In studies focusing on pharmacodynamic and pharmacokinetic properties involving a fixed fenoldopam dose, the incidence of adverse events was increased when dosages were higher than 0.8 mcg/kg/min [18, 27,28,29]. In our study population, we observed mild side effects with hypotension occurring in 6% of patients, which resolved in all cases upon discontinuation of the infusion. Of note, no patients with a median BP drop > 25% demonstrated any clinically evident side effects. Notably, the median dose of fenoldopam in these cases was 0.8 mcg/kg/min, which aligns with previous research, although it was comparable to patients who did not experience hypotension. Hypokalemia was observed in 13% of cases, a result that is in line with previous findings in studies in adults [28]. However, in this specific population of patients, several factors might contribute to inducing hypokalemia, including the use of loop diuretics or potentially inadequate potassium replacement in intravenous fluids.

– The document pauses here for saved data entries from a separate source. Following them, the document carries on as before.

-- ==== Sys2Proof/Machine/Params.lean ====
section
/-! DEFINITION. The fixed geometry of the engine and the two configurations the spec writes down (00_scope.md R6,
30_encoding.md R56). -/

namespace Sys2Proof.Machine

/-- `WIDTH`, in pixels. -/
def width : Nat := 400

/-- `HEIGHT`, in pixels. -/
def height : Nat := 300

/-- `NPIX`. -/
def nPix : Nat := 120000

/-- `PLANE_BYTES`. -/
def planeBytes : Nat := 15000

/-- `ROW_BYTES`. -/
def rowBytes : Nat := 50

/-- The number of bytes of the plane space: addresses 0 to 29999 exist (20_memory.md R25, R26). -/
def planeSpace : Nat := 30000

/-- The parameters of the engine as built: the values R6 gives, the OPEN ones left as the free value
`Config.panelCommands`. -/
def builtCfg : Cfg where
  tRstLow := 20
  tBoot := 200
  tBusyMax := 10000
  tBusySettle := 0
  tPoll := 1
  fSclk := 4000000
  batchData := false
  cmds := Config.panelCommands

/-- The commands of the illustrative configuration `CFG_EX` (30_encoding.md R56). -/
def exampleCommands : PanelCommands where
  opcSwreset := 0x12#8
  opcDuc := 0x21#8
  opcBorder := 0x3C#8
  opcDem := 0x11#8
  opcXwin := 0x44#8
  opcYwin := 0x45#8
  opcXcnt := 0x4E#8
  opcYcnt := 0x4F#8
  opcWramP := 0x24#8
  opcWramA := 0x26#8
  opcActivate := 0x20#8
  opcDsleep := 0x10#8
  plDuc := ⟨0x00#8, [0x00#8]⟩
  plBorder := ⟨0x05#8, []⟩
  plDem := ⟨0x03#8, []⟩
  plXwin := ⟨0x00#8, [0x31#8]⟩
  plYwin := ⟨0x00#8, [0x00#8, 0x2B#8, 0x01#8]⟩
  plXcnt := ⟨0x00#8, []⟩
  plYcnt := ⟨0x00#8, [0x00#8]⟩
  plDsleep := 0x01#8

/-- `CFG_EX` with the parameter values of R6. -/
def exampleCfg : Cfg := { builtCfg with cmds := exampleCommands }

end Sys2Proof.Machine
end

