/-- 41_spi_protocol.md R73 to R80, R83, R84, with R72 and 42_refresh_sequencer.md R90: each of the ten units sends its
opcode and then its payload, one frame a step. That chip-select stays low between the data bytes of a unit when
`batchData` is true is read from 41_spi_protocol.md R69 (DEDUCED, unsafe there, log entry 15), and that one step of an
instruction is one frame from R72 (DEDUCED, log entry 10). -/
def Obligations.UnitsSendTheirFrames : Prop :=
  SendsUnit .swreset (fun s => s.cfg.cmds.opcSwreset) (fun _ => [])
    ∧ SendsUnit .duc (fun s => s.cfg.cmds.opcDuc) (fun s => s.cfg.cmds.plDuc.bytes)
    ∧ SendsUnit .border (fun s => s.cfg.cmds.opcBorder) (fun s => s.cfg.cmds.plBorder.bytes)
    ∧ SendsUnit .dem (fun s => s.cfg.cmds.opcDem) (fun s => s.cfg.cmds.plDem.bytes)
    ∧ SendsUnit .xwin (fun s => s.cfg.cmds.opcXwin) (fun s => s.cfg.cmds.plXwin.bytes)
    ∧ SendsUnit .ywin (fun s => s.cfg.cmds.opcYwin) (fun s => s.cfg.cmds.plYwin.bytes)
    ∧ SendsUnit .xcnt (fun s => s.cfg.cmds.opcXcnt) (fun s => s.cfg.cmds.plXcnt.bytes)
    ∧ SendsUnit .ycnt (fun s => s.cfg.cmds.opcYcnt) (fun s => s.cfg.cmds.plYcnt.bytes)
    ∧ SendsUnit .activate (fun s => s.cfg.cmds.opcActivate) (fun _ => [])
    ∧ SendsUnit .dsleep (fun s => s.cfg.cmds.opcDsleep) (fun s => [s.cfg.cmds.plDsleep])

/-- 41_spi_protocol.md R81, R82, with 42_refresh_sequencer.md R91: the two streams send their opcode and then the
15000 bytes of their plane in address order, unmodified, one frame a step. That chip-select stays low between plane
bytes when `batchData` is true is read from 41_spi_protocol.md R69 (DEDUCED, unsafe there, log entry 15), and that one
step of an instruction is one frame from R91 (DEDUCED, log entry 10). -/
def Obligations.StreamsSendThePlanes : Prop :=
  SendsUnit .wramP (fun s => s.cfg.cmds.opcWramP) (fun s => (List.range 15000).map (fun i => s.mem.get i))
    ∧ SendsUnit .wramA (fun s => s.cfg.cmds.opcWramA) (fun s => (List.range 15000).map (fun i => s.mem.get (15000 + i)))

/-- Past its last frame an SPI instruction stops by name: a position the sequencer does not have (10_state.md R21); the
stop is the model's choice (log entry 9), and no state of the invariant reaches it. -/
def Obligations.UnitsStopPastTheirLastFrame : Prop :=
  ∀ (s : State) (i : Instr), i.format = .spi → lastPosition s.cfg.cmds i < s.sub → exec i s = .fault .sequencerRange

/-- 42_refresh_sequencer.md R90: run by the sequencer alone, a unit is sent whole, exactly its frames, and the next
entry is entered. No turn is listed: that the sequencer then moves by itself is the model's choice (DESIGN CHOICE, log
entry 4). -/
def Obligations.WholeUnitIsSent : Prop :=
  ∀ (s : State) (i : Instr) (opc : Byte), freshEntry s → entryOf s.pc = .unit i → i ≠ .wramP → i ≠ .wramA →
    encodeSpi s.cfg.cmds i = some opc →
    runSteps (1 + (payloadOf s.cfg.cmds i).length) s = .next (complete { s with
      csN := true, dc := decide (payloadOf s.cfg.cmds i ≠ []), sclk := false
      din := ((payloadOf s.cfg.cmds i).getLastD opc).getLsbD 0
      trace := (unitTrace opc (payloadOf s.cfg.cmds i)).reverse ++ s.trace })

/-- 42_refresh_sequencer.md R91: run by the sequencer alone, a stream is 15001 frames, the opcode and the whole plane.
No turn is listed: that the sequencer then moves by itself is the model's choice (DESIGN CHOICE, log entry 4). -/
def Obligations.WholeStreamIsSent : Prop :=
  ∀ (s : State) (i : Instr) (opc : Byte) (pl : Plane), freshEntry s → entryOf s.pc = .unit i →
    (i = .wramP ∧ pl = .primary ∨ i = .wramA ∧ pl = .accent) → encodeSpi s.cfg.cmds i = some opc →
    runSteps 15001 s = .next (complete { s with
      csN := true, dc := true, sclk := false, din := (s.mem.get (pl.base + 14999)).getLsbD 0
      trace := (unitTrace opc (planeData s.mem pl)).reverse ++ s.trace })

Our study has several limitations. It is a retrospective analysis, which means that it relies on a review of medical charts to retrieve data that may be subjected to reporting bias. Additionally, this study is observational, offering insights into real-world scenarios but without the controlled conditions of a clinical trial. Furthermore, the study involves a single cohort of patients, which may limit the generalizability of the findings to a broader population. The overall sample size is relatively small, and it is important to note that 67% of patients received two or more anti-hypertensive medications during fenoldopam infusion, introducing potential confounding variables that could affect results. These limitations underline the need for further research and the cautious interpretation of the study's outcomes. Comparative studies, specifically those comparing fenoldopam with other antihypertensive agents, would be invaluable in enhancing our understanding of the most effective and safe treatments for hypertensive crises in this pediatric population.

Conclusions

This study provides compelling evidence to suggest that fenoldopam is an effective and well-tolerated medication for the initial management of hypertensive crises in children afflicted by kidney conditions. An initial maximal dose of 0.2 mcg/kg/min should be administered in the first 8 h maintaining a strict BP monitoring in order to identify a possible excessive drop pressure in the first hours of infusion. Further prospective and multicenter investigations are necessary to confirm our preliminary results.